What lines in this listing contain the string "ageTimers"? Report each one by copying it.
╭─ Data provided
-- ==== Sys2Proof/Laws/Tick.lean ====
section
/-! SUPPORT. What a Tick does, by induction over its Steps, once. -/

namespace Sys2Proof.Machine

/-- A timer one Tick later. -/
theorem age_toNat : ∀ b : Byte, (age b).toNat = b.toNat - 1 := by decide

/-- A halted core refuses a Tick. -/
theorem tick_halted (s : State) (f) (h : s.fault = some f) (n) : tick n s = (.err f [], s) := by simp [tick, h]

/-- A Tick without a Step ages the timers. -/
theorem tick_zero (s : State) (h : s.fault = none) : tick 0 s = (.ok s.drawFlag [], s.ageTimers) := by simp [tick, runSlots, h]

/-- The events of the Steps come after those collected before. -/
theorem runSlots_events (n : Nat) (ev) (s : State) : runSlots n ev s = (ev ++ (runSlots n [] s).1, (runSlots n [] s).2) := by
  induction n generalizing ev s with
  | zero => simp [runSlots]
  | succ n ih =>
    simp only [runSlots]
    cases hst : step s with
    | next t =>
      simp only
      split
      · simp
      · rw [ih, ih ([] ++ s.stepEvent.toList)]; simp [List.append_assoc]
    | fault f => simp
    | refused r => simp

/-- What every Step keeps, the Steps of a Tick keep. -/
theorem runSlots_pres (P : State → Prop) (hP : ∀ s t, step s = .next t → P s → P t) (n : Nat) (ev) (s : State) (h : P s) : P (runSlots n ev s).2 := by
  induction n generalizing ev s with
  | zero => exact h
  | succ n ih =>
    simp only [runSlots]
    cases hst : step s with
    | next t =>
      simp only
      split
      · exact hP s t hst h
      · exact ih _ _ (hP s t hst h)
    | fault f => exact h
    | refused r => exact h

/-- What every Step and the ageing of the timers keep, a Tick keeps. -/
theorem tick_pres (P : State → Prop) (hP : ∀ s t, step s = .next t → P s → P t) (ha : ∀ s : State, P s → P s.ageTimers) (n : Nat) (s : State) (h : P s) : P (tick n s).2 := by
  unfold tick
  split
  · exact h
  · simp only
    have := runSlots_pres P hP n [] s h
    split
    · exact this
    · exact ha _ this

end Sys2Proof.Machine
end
╰─
╭─ Data provided
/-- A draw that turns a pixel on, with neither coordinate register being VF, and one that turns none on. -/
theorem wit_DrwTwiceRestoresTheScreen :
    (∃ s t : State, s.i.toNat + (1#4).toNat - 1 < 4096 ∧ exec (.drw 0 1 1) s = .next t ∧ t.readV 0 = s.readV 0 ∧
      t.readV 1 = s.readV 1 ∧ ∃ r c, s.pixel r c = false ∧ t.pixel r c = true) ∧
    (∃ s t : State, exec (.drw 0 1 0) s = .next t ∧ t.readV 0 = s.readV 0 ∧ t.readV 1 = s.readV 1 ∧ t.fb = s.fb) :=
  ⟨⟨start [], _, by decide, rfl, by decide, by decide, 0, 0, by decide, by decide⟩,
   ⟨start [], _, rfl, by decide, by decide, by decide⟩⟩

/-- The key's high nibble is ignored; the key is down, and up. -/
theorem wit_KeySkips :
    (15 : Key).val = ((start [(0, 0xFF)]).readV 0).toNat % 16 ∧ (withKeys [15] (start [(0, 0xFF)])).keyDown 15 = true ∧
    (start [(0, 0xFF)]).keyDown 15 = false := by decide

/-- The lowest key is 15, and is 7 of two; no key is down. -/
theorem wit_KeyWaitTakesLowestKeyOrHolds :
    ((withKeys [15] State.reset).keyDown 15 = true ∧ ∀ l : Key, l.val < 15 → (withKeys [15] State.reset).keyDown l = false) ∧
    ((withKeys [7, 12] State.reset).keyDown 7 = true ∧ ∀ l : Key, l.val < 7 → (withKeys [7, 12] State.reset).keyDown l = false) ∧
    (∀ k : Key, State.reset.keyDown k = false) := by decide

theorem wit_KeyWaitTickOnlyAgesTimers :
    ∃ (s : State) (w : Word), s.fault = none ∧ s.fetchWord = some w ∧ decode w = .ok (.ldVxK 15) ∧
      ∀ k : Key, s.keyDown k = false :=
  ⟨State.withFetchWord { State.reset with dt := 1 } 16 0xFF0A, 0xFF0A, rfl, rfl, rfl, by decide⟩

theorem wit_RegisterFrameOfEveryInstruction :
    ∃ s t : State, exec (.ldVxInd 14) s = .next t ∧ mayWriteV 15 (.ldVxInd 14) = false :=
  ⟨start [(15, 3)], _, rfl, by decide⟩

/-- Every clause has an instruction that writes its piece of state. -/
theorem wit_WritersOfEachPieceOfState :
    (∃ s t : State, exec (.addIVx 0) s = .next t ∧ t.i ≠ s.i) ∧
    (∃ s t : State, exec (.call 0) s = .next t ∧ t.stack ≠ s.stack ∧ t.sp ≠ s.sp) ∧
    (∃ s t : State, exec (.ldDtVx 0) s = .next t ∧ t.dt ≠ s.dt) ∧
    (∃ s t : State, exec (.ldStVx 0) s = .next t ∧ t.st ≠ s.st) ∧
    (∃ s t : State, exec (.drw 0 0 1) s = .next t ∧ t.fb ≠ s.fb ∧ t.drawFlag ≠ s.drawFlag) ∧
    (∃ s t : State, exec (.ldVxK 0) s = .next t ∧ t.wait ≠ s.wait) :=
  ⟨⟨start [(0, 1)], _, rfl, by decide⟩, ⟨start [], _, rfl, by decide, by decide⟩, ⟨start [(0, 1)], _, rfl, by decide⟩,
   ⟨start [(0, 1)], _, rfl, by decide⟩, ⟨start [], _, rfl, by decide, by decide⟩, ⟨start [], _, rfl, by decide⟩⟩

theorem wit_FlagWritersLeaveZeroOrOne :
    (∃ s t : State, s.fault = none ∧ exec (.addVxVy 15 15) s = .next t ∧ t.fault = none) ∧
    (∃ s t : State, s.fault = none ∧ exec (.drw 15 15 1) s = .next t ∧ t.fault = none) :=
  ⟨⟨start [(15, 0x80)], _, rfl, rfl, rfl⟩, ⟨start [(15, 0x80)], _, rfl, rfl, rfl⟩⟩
╰─
╭─ Data provided
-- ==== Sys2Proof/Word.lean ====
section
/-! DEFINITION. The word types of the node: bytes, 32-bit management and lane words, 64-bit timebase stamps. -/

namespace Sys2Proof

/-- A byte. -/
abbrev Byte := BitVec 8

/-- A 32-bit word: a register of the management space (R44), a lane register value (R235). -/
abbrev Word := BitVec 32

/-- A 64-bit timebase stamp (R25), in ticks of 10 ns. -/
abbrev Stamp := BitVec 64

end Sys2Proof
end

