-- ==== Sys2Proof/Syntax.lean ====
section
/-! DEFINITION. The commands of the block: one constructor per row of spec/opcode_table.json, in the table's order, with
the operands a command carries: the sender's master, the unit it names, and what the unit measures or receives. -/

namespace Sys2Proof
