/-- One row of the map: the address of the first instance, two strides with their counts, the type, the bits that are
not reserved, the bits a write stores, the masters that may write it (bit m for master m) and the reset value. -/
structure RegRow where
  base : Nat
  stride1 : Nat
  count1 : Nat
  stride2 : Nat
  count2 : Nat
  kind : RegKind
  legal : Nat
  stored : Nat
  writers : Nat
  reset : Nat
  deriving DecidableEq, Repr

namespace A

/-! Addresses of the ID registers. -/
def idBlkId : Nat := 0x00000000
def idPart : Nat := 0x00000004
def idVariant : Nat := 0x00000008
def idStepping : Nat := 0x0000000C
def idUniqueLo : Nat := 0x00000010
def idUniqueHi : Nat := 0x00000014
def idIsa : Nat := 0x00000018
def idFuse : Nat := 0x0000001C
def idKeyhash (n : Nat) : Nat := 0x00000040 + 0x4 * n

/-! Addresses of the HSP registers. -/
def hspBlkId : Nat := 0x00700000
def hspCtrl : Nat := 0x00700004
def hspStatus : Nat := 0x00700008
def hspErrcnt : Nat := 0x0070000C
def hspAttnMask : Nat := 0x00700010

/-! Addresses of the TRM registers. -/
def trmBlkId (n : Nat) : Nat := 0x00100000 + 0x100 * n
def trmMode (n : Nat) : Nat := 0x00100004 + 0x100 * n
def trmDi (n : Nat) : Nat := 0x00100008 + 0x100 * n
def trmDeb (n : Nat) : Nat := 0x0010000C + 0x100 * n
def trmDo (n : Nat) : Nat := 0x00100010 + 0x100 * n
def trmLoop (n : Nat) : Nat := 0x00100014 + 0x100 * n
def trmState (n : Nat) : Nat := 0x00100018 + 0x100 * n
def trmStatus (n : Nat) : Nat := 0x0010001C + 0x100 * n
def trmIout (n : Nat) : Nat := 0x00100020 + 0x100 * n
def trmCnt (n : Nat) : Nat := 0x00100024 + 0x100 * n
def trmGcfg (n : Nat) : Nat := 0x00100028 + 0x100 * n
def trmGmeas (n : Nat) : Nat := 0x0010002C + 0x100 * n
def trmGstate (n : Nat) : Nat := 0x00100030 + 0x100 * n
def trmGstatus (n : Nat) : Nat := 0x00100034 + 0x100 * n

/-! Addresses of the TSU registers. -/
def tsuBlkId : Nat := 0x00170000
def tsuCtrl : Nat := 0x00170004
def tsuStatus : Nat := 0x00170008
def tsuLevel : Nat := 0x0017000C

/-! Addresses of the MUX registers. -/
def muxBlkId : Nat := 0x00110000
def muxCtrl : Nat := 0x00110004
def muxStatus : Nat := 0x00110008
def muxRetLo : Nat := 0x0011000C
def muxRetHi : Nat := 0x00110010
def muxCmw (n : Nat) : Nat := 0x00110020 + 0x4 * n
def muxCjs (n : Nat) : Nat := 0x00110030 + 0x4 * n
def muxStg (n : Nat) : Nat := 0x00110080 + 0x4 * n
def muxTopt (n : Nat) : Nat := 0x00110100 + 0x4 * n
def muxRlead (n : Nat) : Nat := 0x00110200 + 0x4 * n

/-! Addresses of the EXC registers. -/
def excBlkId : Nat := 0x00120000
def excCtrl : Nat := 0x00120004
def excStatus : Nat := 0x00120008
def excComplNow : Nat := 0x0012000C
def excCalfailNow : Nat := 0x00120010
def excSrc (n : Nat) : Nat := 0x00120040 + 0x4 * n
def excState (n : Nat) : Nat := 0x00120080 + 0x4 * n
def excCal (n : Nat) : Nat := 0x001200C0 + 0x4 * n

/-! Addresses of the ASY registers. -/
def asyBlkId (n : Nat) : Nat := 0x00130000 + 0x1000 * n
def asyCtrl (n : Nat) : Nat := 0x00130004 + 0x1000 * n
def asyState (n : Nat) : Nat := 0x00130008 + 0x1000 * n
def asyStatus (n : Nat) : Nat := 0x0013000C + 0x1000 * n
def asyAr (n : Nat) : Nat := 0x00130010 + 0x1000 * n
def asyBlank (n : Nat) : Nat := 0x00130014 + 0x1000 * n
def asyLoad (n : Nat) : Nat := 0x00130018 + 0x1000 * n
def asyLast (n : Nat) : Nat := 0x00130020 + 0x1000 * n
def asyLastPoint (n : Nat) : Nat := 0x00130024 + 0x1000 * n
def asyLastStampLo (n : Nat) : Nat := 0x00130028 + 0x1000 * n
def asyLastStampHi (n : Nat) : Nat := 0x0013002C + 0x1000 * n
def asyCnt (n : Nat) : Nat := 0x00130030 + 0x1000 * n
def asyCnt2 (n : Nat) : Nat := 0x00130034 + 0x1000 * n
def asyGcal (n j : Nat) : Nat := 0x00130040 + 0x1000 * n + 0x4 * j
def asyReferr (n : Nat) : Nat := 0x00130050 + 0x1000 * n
╰─
--- Exercise response ---
theorem tick_zero (s : State) (h : s.fault = none) : tick 0 s = (.ok s.drawFlag [], s.ageTimers) := by simp [tick, runSlots, h]
theorem tick_pres (P : State → Prop) (hP : ∀ s t, step s = .next t → P s → P t) (ha : ∀ s : State, P s → P s.ageTimers) (n : Nat) (s : State) (h : P s) : P (tick n s).2 := by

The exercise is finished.